Ausreisen sind derzeit gestrichen. Keine Ausreise = Kein Reisebericht. Die Durchfahrt durch einen der hässlichsten Vororte der Schweiz kann man denn auch nicht als Ausreise benennen. Wenige Kilometer von Basel, Rheinaufwärts, liegt Schweizerhalle. Obwohl sich hier freiwillig kein Schweizer niederlassen würde. Schweizerhalle ist Standort der Schweizer Grosschemie, die sich heute aber teilweise in deutschem und amerikanischem Besitz befindet. 1837 wurden hier Salzvorkommen entdeckt.
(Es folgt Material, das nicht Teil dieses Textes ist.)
-- ==== Sys2Proof/Machine/Crypto.lean ====
section
/-! DEFINITION. The published functions the manual names: SHA-256, AES, CMAC, counter mode, CBC-MAC, CCM*, the SP 800-108 KDF and
ECDSA P-256 verification. Octet strings are lists, first octet first. -/

namespace Sys2Proof.Machine

/-! ## SHA-256 (FIPS 180) -/

/-- The primes whose roots give the constants. -/
def shaPrimes : List Nat :=
  [2, 3, 5, 7, 11, 13, 17, 19, 23, 29, 31, 37, 41, 43, 47, 53, 59, 61, 67, 71, 73, 79, 83, 89, 97, 101, 103, 107, 109, 113, 127, 131] ++
  [137, 139, 149, 151, 157, 163, 167, 173, 179, 181, 191, 193, 197, 199, 211, 223, 227, 229, 233, 239, 241, 251, 257, 263, 269, 271, 277,
   281, 283, 293, 307, 311]

/-- The largest `x` over `r` with `x ^ d` at most `n`, its lower `k` bits being looked for. -/
def rootBits (d n : Nat) : Nat → Nat → Nat
  | 0, r => r
  | k + 1, r => rootBits d n k (if (r + 2 ^ k) ^ d ≤ n then r + 2 ^ k else r)

/-- The first 32 bits of the fraction of the `d`-th root of `p`. -/
def rootFraction (d p : Nat) : Word := w32 (rootBits d (p * 2 ^ (32 * d)) 37 0)

/-- XOR of a word's rotations to the right. -/
def rotSum (x : Word) (by_ : List Nat) : Word := by_.foldl (fun z k => z ^^^ x.rotateRight k) 0

/-- The working variables as the two sequences that the rounds extend, newest first: `as` begins a, b, c, d and `es` begins
e, f, g, h. -/
structure ShaRun where
  as : List Word
  es : List Word
  deriving DecidableEq, Repr

/-- One round with its constant and its schedule word. -/
def ShaRun.round (r : ShaRun) (k w : Word) : ShaRun :=
  let old (l : List Word) (i : Nat) := nth l i 0
  let choice := old r.es 2 ^^^ (old r.es 0 &&& (old r.es 1 ^^^ old r.es 2))
  let majority := (old r.as 0 &&& (old r.as 1 ||| old r.as 2)) ||| (old r.as 1 &&& old r.as 2)
  let mixed := k + w + old r.es 3 + choice + rotSum (old r.es 0) [6, 11, 25]
  { as := (majority + rotSum (old r.as 0) [2, 13, 22] + mixed) :: r.as.take 3
    es := (old r.as 3 + mixed) :: r.es.take 3 }

/-- The schedule word sixteen places on from the oldest of the last sixteen, which stand oldest first. -/
def shaNext (win : List Word) : Word :=
  let near := nth win 14 0
  let far := nth win 1 0
  nth win 0 0 + nth win 9 0 + (rotSum near [17, 19] ^^^ (near >>> 10)) + (rotSum far [7, 18] ^^^ (far >>> 3))

/-- The rounds of one block, one per constant; the schedule runs beside them as a window of sixteen words. -/
def ShaRun.rounds : List Word → List Word → ShaRun → ShaRun
  | [], _, r => r
  | k :: ks, win, r => ShaRun.rounds ks (win.tail ++ [shaNext win]) (r.round k (nth win 0 0))

/-- The words of octets, most significant octet first. -/
def beWords : Nat → List Byte → List Word
  | 0, _ => []
  | n + 1, l => w32 (ofBe (l.take 4)) :: beWords n (l.drop 4)

/-- One 64-octet block over the chaining value. -/
def ShaRun.absorb (ks : List Word) (h : ShaRun) (block : List Byte) : ShaRun :=
  let r := ShaRun.rounds ks (beWords 16 block) h
  { as := List.zipWith (fun x y => x + y) h.as r.as, es := List.zipWith (fun x y => x + y) h.es r.es }

/-- The next `n` blocks of a padded message. -/
def ShaRun.absorbAll (ks : List Word) : Nat → ShaRun → List Byte → ShaRun
  | 0, h, _ => h
  | n + 1, h, l => ShaRun.absorbAll ks n (h.absorb ks (l.take 64)) (l.drop 64)

/-- The octets that follow a message of `n` octets up to a whole block: a one bit, zeros, the length in bits. -/
def shaTail (n : Nat) : List Byte := (0x80 : Byte) :: (List.replicate ((119 - n % 64) % 64) 0 ++ beBytes 8 (8 * n))

/-- SHA-256 of an octet string. -/
def sha256 (m : List Byte) : List Byte :=
  let start : ShaRun := { as := (shaPrimes.take 4).map (rootFraction 2), es := ((shaPrimes.drop 4).take 4).map (rootFraction 2) }
  let r := ShaRun.absorbAll (shaPrimes.map (rootFraction 3)) (m.length / 64 + if 56 ≤ m.length % 64 then 2 else 1) start
    (m ++ shaTail m.length)
  (r.as ++ r.es).flatMap (fun w => beBytes 4 w.toNat)

/-! ## AES (FIPS 197) -/

/-- Doubling in GF(2^8). -/
def gfDbl (a : Byte) : Byte := (a <<< 1) ^^^ (if a.getLsbD 7 then 0x1B else 0)

/-- The S-box's table in FIPS 197: a row for each high digit of the octet, in which the value for low digit 0 stands first. -/
def aesRows : List Nat :=
  [0x637c777bf26b6fc53001672bfed7ab76, 0xca82c97dfa5947f0add4a2af9ca472c0, 0xb7fd9326363ff7cc34a5e5f171d83115,
   0x04c723c31896059a071280e2eb27b275, 0x09832c1a1b6e5aa0523bd6b329e32f84, 0x53d100ed20fcb15b6acbbe394a4c58cf,
   0xd0efaafb434d338545f9027f503c9fa8, 0x51a3408f929d38f5bcb6da2110fff3d2, 0xcd0c13ec5f974417c4a77e3d645d1973,
   0x60814fdc222a908846eeb814de5e0bdb, 0xe0323a0a4906245cc2d3ac629195e479, 0xe7c8376d8dd54ea96c56f4ea657aae08,
   0xba78252e1ca6b4c6e8dd741f4bbd8b8a, 0x703eb5664803f60e613557b986c11d9e, 0xe1f8981169d98e949b1e87e9ce5528df,
   0x8ca1890dbfe6426841992d0fb054bb16]

/-- The S-box. -/
def aesSub (a : Byte) : Byte := BitVec.ofNat 8 (nth aesRows (a.toNat / 16) 0 / 2 ^ (8 * (15 - a.toNat % 16)))

/-- XOR of two octet strings, over the shorter. -/
def xorL (a b : List Byte) : List Byte := List.zipWith (fun x y => x ^^^ y) a b

/-- Key expansion: the words so far, newest first, for a key of `nk` words; `i` is the next word's index. -/
def aesExpand (nk : Nat) : Nat → Nat → Byte → List (List Byte) → List (List Byte)
  | 0, _, _, w => w
  | n + 1, i, rc, w =>
    let t := nth w 0 []
    let o := nth w (nk - 1) []
    if i % nk = 0 then
      let r := (t.drop 1 ++ t.take 1).map aesSub
      aesExpand nk n (i + 1) (gfDbl rc) (xorL o (xorL r [rc, 0, 0, 0]) :: w)
    else if 6 < nk ∧ i % nk = 4 then aesExpand nk n (i + 1) rc (xorL o (t.map aesSub) :: w)
    else aesExpand nk n (i + 1) rc (xorL o t :: w)

/-- Octets in groups of four. -/
def groups4 : Nat → List Byte → List (List Byte)
  | 0, _ => []
  | n + 1, l => l.take 4 :: groups4 n (l.drop 4)

/-- The round keys of a 16- or 32-octet key, 16 octets each. -/
def aesKeys (k : List Byte) : List (List Byte) :=
  let nk := k.length / 4
  let rounds := nk + 6
  let w := (aesExpand nk (4 * (rounds + 1) - nk) nk 1 (groups4 nk k).reverse).reverse
  (List.range (rounds + 1)).map (fun r => ((w.drop (4 * r)).take 4).flatten)

/-- ShiftRows over the 16 octets in column order. -/
def aesShift (st : List Byte) : List Byte :=
  [0, 5, 10, 15, 4, 9, 14, 3, 8, 13, 2, 7, 12, 1, 6, 11].map (fun i => nth st i 0)

/-- MixColumns of one column. -/
def aesMixCol (c : List Byte) : List Byte := match c with
  | [a, b, c, d] =>
    [gfDbl a ^^^ gfDbl b ^^^ b ^^^ c ^^^ d, a ^^^ gfDbl b ^^^ gfDbl c ^^^ c ^^^ d,
     a ^^^ b ^^^ gfDbl c ^^^ gfDbl d ^^^ d, gfDbl a ^^^ a ^^^ b ^^^ c ^^^ gfDbl d]
  | _ => c

/-- The rounds of one block. -/
def aesRounds : List (List Byte) → List Byte → List Byte
  | [], st => st
  | [k], st => xorL (aesShift (st.map aesSub)) k
  | k :: t, st => aesRounds t (xorL ((groups4 4 (aesShift (st.map aesSub))).flatMap aesMixCol) k)

/-- AES of one 16-octet block under a 16- or 32-octet key. -/
def aes (k b : List Byte) : List Byte := match aesKeys k with
  | [] => b
  | k0 :: t => aesRounds t (xorL b k0)

/-! ## Modes -/

/-- CBC chaining over 16-octet blocks; the last block. -/
def cbcMac (k : List Byte) : Nat → List Byte → List Byte → List Byte
  | 0, c, _ => c
  | n + 1, c, l => cbcMac k n (aes k (xorL c (l.take 16))) (l.drop 16)

/-- Doubling in GF(2^128) for the CMAC subkeys. -/
def cmacDbl (l : List Byte) : List Byte :=
  let n := ofBe l
  beBytes 16 (if 2 ^ 127 ≤ n then Nat.xor (2 * n % 2 ^ 128) 0x87 else 2 * n)

/-- AES-CMAC (SP 800-38B). -/
def cmac (k m : List Byte) : List Byte :=
  let k1 := cmacDbl (aes k (List.replicate 16 0))
  let k2 := cmacDbl k1
  let nb := if m.isEmpty then 1 else (m.length + 15) / 16
  let lastB := m.drop (16 * (nb - 1))
  let fin := if lastB.length = 16 then xorL lastB k1
    else xorL (lastB ++ (0x80 : Byte) :: List.replicate (15 - lastB.length) 0) k2
  cbcMac k nb (List.replicate 16 0) (m.take (16 * (nb - 1)) ++ fin)

/-- The next counter block: the block as a 128-bit number, plus one. -/
def ctrNext (c : List Byte) : List Byte := beBytes 16 ((ofBe c + 1) % 2 ^ 128)

/-- Counter mode from a counter block. -/
def ctrMode (k : List Byte) : Nat → List Byte → List Byte → List Byte
  | 0, _, _ => []
  | n + 1, c, l => xorL (aes k c) (l.take 16) ++ ctrMode k n (ctrNext c) (l.drop 16)

/-- The counter block after `n` blocks. -/
def ctrAfter (c : List Byte) (n : Nat) : List Byte := beBytes 16 ((ofBe c + n) % 2 ^ 128)

/-- Octets padded with zero to whole blocks. -/
def padZero (l : List Byte) : List Byte := l ++ List.replicate ((16 - l.length % 16) % 16) 0

/-- Octets of the MIC of an IEEE 802.15.4 security level. -/
def micLen (level : Nat) : Nat := match level % 4 with
  | 1 => 4
  | 2 => 8
  | 3 => 16
  | _ => 0

/-- The CCM* tag of a-data and m-data before encryption (IEEE 802.15.4, L = 2). -/
def ccmTag (k nonce a m : List Byte) (tl : Nat) : List Byte :=
  let flags := (if a.isEmpty then 0 else 64) + (if tl = 0 then 0 else (tl - 2) / 2 * 8) + 1
  let b0 := BitVec.ofNat 8 flags :: nonce ++ beBytes 2 m.length
  let auth := (if a.isEmpty then [] else padZero (beBytes 2 a.length ++ a)) ++ padZero m
  (cbcMac k ((b0 ++ auth).length / 16) (List.replicate 16 0) (b0 ++ auth)).take tl

/-- The CCM* counter block `i`. -/
def ccmA (nonce : List Byte) (i : Nat) : List Byte := (0x01 : Byte) :: nonce ++ beBytes 2 i

/-- CCM* protection: the m-data as sent and the encrypted tag. -/
def ccmSeal (k nonce a m : List Byte) (tl : Nat) (enc : Bool) : List Byte × List Byte :=
  let t := ccmTag k nonce a m tl
  (if enc then ctrMode k ((m.length + 15) / 16) (ccmA nonce 1) m else m, xorL t (aes k (ccmA nonce 0)))

/-- CCM* opening: the m-data in clear, and whether the tag is right. -/
def ccmOpen (k nonce a c tag : List Byte) (enc : Bool) : List Byte × Bool :=
  let m := if enc then ctrMode k ((c.length + 15) / 16) (ccmA nonce 1) c else c
  (m, decide (xorL (ccmTag k nonce a m tag.length) (aes k (ccmA nonce 0)) = tag))

/-- SP 800-108 KDF in counter mode with CMAC: two outputs for 256 bits; counter and length of 32 bits, most significant octet first
(log 31, PRESUMED). -/
def kdf256 (k label : List Byte) : List Byte :=
  cmac k (beBytes 4 1 ++ label ++ [0] ++ beBytes 4 256) ++ cmac k (beBytes 4 2 ++ label ++ [0] ++ beBytes 4 256)

/-- The octets of an ASCII label. -/
def label (t : String) : List Byte := t.toList.map (fun c => BitVec.ofNat 8 c.toNat)

/-! ## ECDSA P-256 (FIPS 186) -/

/-- The field prime. -/
def p256 : Nat := 0xffffffff00000001000000000000000000000000ffffffffffffffffffffffff
/-- The group order. -/
def n256 : Nat := 0xffffffff00000000ffffffffffffffffbce6faada7179e84f3b9cac2fc632551
/-- The curve constant b. -/
def b256 : Nat := 0x5ac635d8aa3a93e7b3ebbd55769886bc651d06b0cc53b0f63bce3c3e27d2604b
/-- The base point. -/
def g256 : Nat × Nat :=
  (0x6b17d1f2e12c4247f8bce6e563a440f277037d812deb33a0f4a13945d898c296,
   0x4fe342e2fe1a7f9b8ee7eb4a7c0f9e162bce33576b315ececbb6406837bf51f5)

/-- `x ^ e mod m` over the low `n` bits of `e`. -/
def powMod (m : Nat) : Nat → Nat → Nat → Nat → Nat
  | 0, _, _, acc => acc
  | n + 1, x, e, acc => powMod m n (x * x % m) (e / 2) (if e % 2 = 1 then acc * x % m else acc)

/-- The inverse modulo a prime. -/
def invMod (m x : Nat) : Nat := powMod m 256 (x % m) (m - 2) 1

/-- Difference modulo `m`. -/
def subMod (m x y : Nat) : Nat := (x + (m - y % m)) % m

/-- Addition of curve points; `none` is the point at infinity. -/
def ecAdd : Option (Nat × Nat) → Option (Nat × Nat) → Option (Nat × Nat)
  | none, q => q
  | p, none => p
  | some (x1, y1), some (x2, y2) =>
    if x1 = x2 ∧ (y1 + y2) % p256 = 0 then none
    else
      let l := if x1 = x2 then subMod p256 (3 * x1 * x1) 3 * invMod p256 (2 * y1) % p256
        else subMod p256 y2 y1 * invMod p256 (subMod p256 x2 x1) % p256
      let x3 := subMod p256 (l * l) (x1 + x2)
      some (x3, subMod p256 (l * subMod p256 x1 x3) y1)

/-- Multiple of a point over the low `n` bits of the scalar. -/
def ecMul : Nat → Nat → Option (Nat × Nat) → Option (Nat × Nat)
  | 0, _, _ => none
  | n + 1, k, p => ecAdd (if k % 2 = 1 then p else none) (ecMul n (k / 2) (ecAdd p p))

/-- RESULT of a verification of a digest (R253): 1 VALID, 2 INVALID, 3 BADKEY, 4 BADSIG. -/
def ecdsaVerify (key sig digest : List Byte) : Nat :=
  let x := ofBe (key.take 32)
  let y := ofBe (key.drop 32)
  let r := ofBe (sig.take 32)
  let t := ofBe (sig.drop 32)
  let onCurve := decide (x < p256) && decide (y < p256) && decide (y * y % p256 = (x * x * x + (p256 - 3) * x + b256) % p256)
  if onCurve = false then 3
  else if r = 0 ∨ n256 ≤ r ∨ t = 0 ∨ n256 ≤ t then 4
  else
    let w := invMod n256 t
    let u1 := ofBe digest * w % n256
    let u2 := r * w % n256
    match ecAdd (ecMul 256 u1 (some g256)) (ecMul 256 u2 (some (x, y))) with
    | none => 2
    | some (px, _) => if px % n256 = r then 1 else 2

end Sys2Proof.Machine
end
Für die chemische Industrie ist Salz ein wichtiges Rohprodukt. Wir fahren hier oft durch, weil wir durch müssen. Mitten drin an der Durchgangsstrasse liegt ein Gasthof, Frau L. war durstig, ein Schattenplatz fürs Auto war vorhanden. Also Rast. Überraschung: hinter dem Haus erwartete uns ein zauberhafter, halbschattiger Garten mit Blick auf den Rhein.
Der Garten befindet sich direkt an der Schiffanlegestelle Basel-Rheinfelden. Die in den Garten integrierten Tonamphoren stammen nicht aus römischer Zeit, sondern sind banale, ausgemusterte Steinzeug-Tourils, in denen die Säurefabrik früher Salzsäure aufkonzentrierte. Im Hintergrund sichtbar ist die Christoph Merian, das Linienschiff der Basler Personenschiffahrt beim Anlegen.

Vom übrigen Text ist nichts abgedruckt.